Худой поинтересовался, что же там рассказывают.
— Хорошее или плохое?
— И хорошее, и плохое, но больше плохого. Из хорошего говорят лишь, что здесь много денег, что любой может разбогатеть сразу, не успев еще высадиться с парохода, будто тут деньгами улицы мостят, будто денег здесь, что пыли на дороге… А из плохого — что тут лихорадка, жагунсо, змеи… Много говорят плохого…
— И все-таки ты приехал…
Пришелец из Сеара не ответил. Заговорил старик, принесший труп:
— Если есть деньги, человек не замечает ничего, даже подлости. Человек — это такое животное, которое видит только деньги; стоит почуять деньги, ничего другого уже не видит и не слышит. Оттого столько несчастий в этих краях…
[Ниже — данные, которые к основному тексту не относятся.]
/-- Decrypting what was encrypted with the same nonces gives the plaintext back, byte for byte; verifying what `SE.MAC`
answered for equal operands gives true, and any other MAC gives false (42_cipher_core.md R183, R185). -/
def Obligations.CipherRoundTrip : Prop :=
  (∀ s p sn rn, s.se.keyvalid = true → s.se.enckey.length = 16 → sn.length = 8 → rn.length = 8 →
    ∃ t c u, exec (.seEncrypt p sn rn) s = .next t ∧ t.ports.replies = s.ports.replies ++ [.bytes c] ∧
      c.length = p.length ∧
      exec (.seDecrypt c sn rn) t = .next u ∧ u.ports.replies = t.ports.replies ++ [.bytes p]) ∧
  ∀ s sn rn cmd sender receiver ct, s.se.keyvalid = true → s.se.authkey.length = 16 → sn.length = 8 → rn.length = 8 →
    ct.length ≤ 255 →
    ∃ t m, exec (.seMac sn rn cmd sender receiver ct) s = .next t ∧ t.ports.replies = s.ports.replies ++ [.bytes m] ∧
      m.length = 8 ∧
      ∀ m', ∃ u, exec (.seVerify sn rn cmd sender receiver ct m') t = .next u ∧
        u.ports.replies = t.ports.replies ++ [.truth (decide (m' = m))]

/-- OFB: byte i of the output is byte i of the data under byte `i mod 16` of the keystream block `i div 16 + 1`, where block
0 is the IV and each block is the cipher of the one before; the output is as long as the data; OFB undoes itself
(42_cipher_core.md R170). -/
def Obligations.OfbKeystream : Prop :=
  ∀ key iv data : Bytes, key.length = 16 → iv.length = 16 →
    (ofb key iv data).length = data.length ∧
    (∀ i, i < data.length →
      (ofb key iv data)[i]? = some (data.getD i 0 ^^^ ((aesEnc key)^[i / 16 + 1] iv).getD (i % 16) 0)) ∧
    ofb key iv (ofb key iv data) = data

/-- CBC-MAC: the padding adds the fewest zeros that fill the last block; the first block is ciphered as it is, because the
chain starts at zero; each further whole block is added to the last chaining value and ciphered (42_cipher_core.md R174,
R175). -/
def Obligations.CbcMacChain : Prop :=
  (∀ d, ∃ n, n < 16 ∧ zeroPad d = d ++ List.replicate n 0 ∧ 16 ∣ (zeroPad d).length) ∧
  (∀ key d, cbcMacFull key d = cbcMacFull key (zeroPad d)) ∧
  (∀ key b : Bytes, b.length = 16 → cbcMacFull key b = aesEnc key b) ∧
  ∀ key d b : Bytes, d ≠ [] → 16 ∣ d.length → b.length = 16 →
    cbcMacFull key (d ++ b) = aesEnc key (xorBytes (cbcMacFull key d) b)

/-! ### Sealing and opening -/

/-- `SE.SEAL`: its checks in their order, then the nonce named by the operand is spent, or without a name the oldest that the
receiver issued for this node, eight random bytes are drawn, and the four parts are answered
(43_nonce_and_security_ops.md R210; 92_eei_decisions.md D42). That "for this node" of D42 is a test of the entry's receiver,
which the lines of R210 do not write out, is read by inference (log entry 19). -/
def Obligations.SeSealSpendsNonce : Prop :=
  ∀ s receiver cmd p nonceId,
    (s.se.keyvalid = false →
      exec (.seSeal receiver cmd p nonceId) s = .next (replied (.error .noKey) s)) ∧
    (s.se.keyvalid = true → s.se.ownid = none ∨ p.length > 255 →
      exec (.seSeal receiver cmd p nonceId) s = .next (replied (.error .precondition) s)) ∧
    ∀ own, s.se.keyvalid = true → s.se.ownid = some own → p.length ≤ 255 →
      let absent := match nonceId with
        | some i => ntFind { issuer := receiver, id := i } s.se.nt = none
        | none => ∀ x ∈ s.se.nt, ¬ issuedFor receiver own x
      (absent → exec (.seSeal receiver cmd p nonceId) s = .next (replied (.error .noNonce) s)) ∧
      (¬ absent → ∃ k e,
        (match nonceId with
          | some i => k = { issuer := receiver, id := i } ∧ ntFind k s.se.nt = some e
          | none => oldestFor receiver own s.se.nt (k, e)) ∧
        let ct := ofb s.se.enckey (nextRandom s ++ e.nonce) p
        exec (.seSeal receiver cmd p nonceId) s = .next (replied
          (.sealedParts (nextRandom s) ct k.id (macFor s.se.authkey (nextRandom s) e.nonce cmd own receiver ct))
          (spent k s)))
Худой кивнул головой в знак согласия. Он тоже оставил отца и мать, невесту и сестру, чтобы отправиться на заработки в эти края. И вот прошли годы, а он все еще собирал какао на плантациях для Манеки Дантаса. Старик продолжал:
— Денег много, но мы-то их не видим…
Свеча освещала осунувшееся лицо покойника. Казалось, он внимательно слушал, о чем говорили собравшиеся вокруг него люди. Кружка с кашасой еще раз обошла всех. Начался дождь, негр закрыл дверь. Старик долго смотрел на бородатое лицо мертвеца и потом сказал усталым, лишенным всякой надежды голосом:
— Вот он умер. Больше десяти лет проработал покойный в Бараунасе у полковника Теодоро. У него ничего не осталось в жизни, даже дочерей… Десять лет прошло, а он так и не выпутался из долгов полковнику… Теперь лихорадка унесла его, а полковник не захотел дать ни гроша, чтобы помочь дочкам похоронить его…
— Он еще сказал, что хорошо, если не потребует с дочерей уплаты долгов старика. Девки, мол, зарабатывают много денег… — добавил юноша, когда старик замолчал.
Худой с отвращением плюнул. Покойник, казалось, внимательно все слушал. Сеаренец немного встревожился; он прибыл только сегодня, надсмотрщик Манеки Дантаса завербовал его в Ильеусе вместе с другими крестьянами, высадившимися с того же парохода. Они добрались до фазенды уже к вечеру и были распределены по хижинам. Негр сказал, опрокинув кружку кашасы:
— Вот погоди, завтра увидишь…
Старик, принесший покойника, вздохнул:
— Нет хуже участи, чем быть работником на плантации какао…
Худой заметил:
— Наемники живут, конечно, получше… — он повернулся к сеаренцу. — Если у тебя меткий глаз, можешь считать, что ты устроился в жизни. Здесь деньги водятся только у того, кто умеет убивать…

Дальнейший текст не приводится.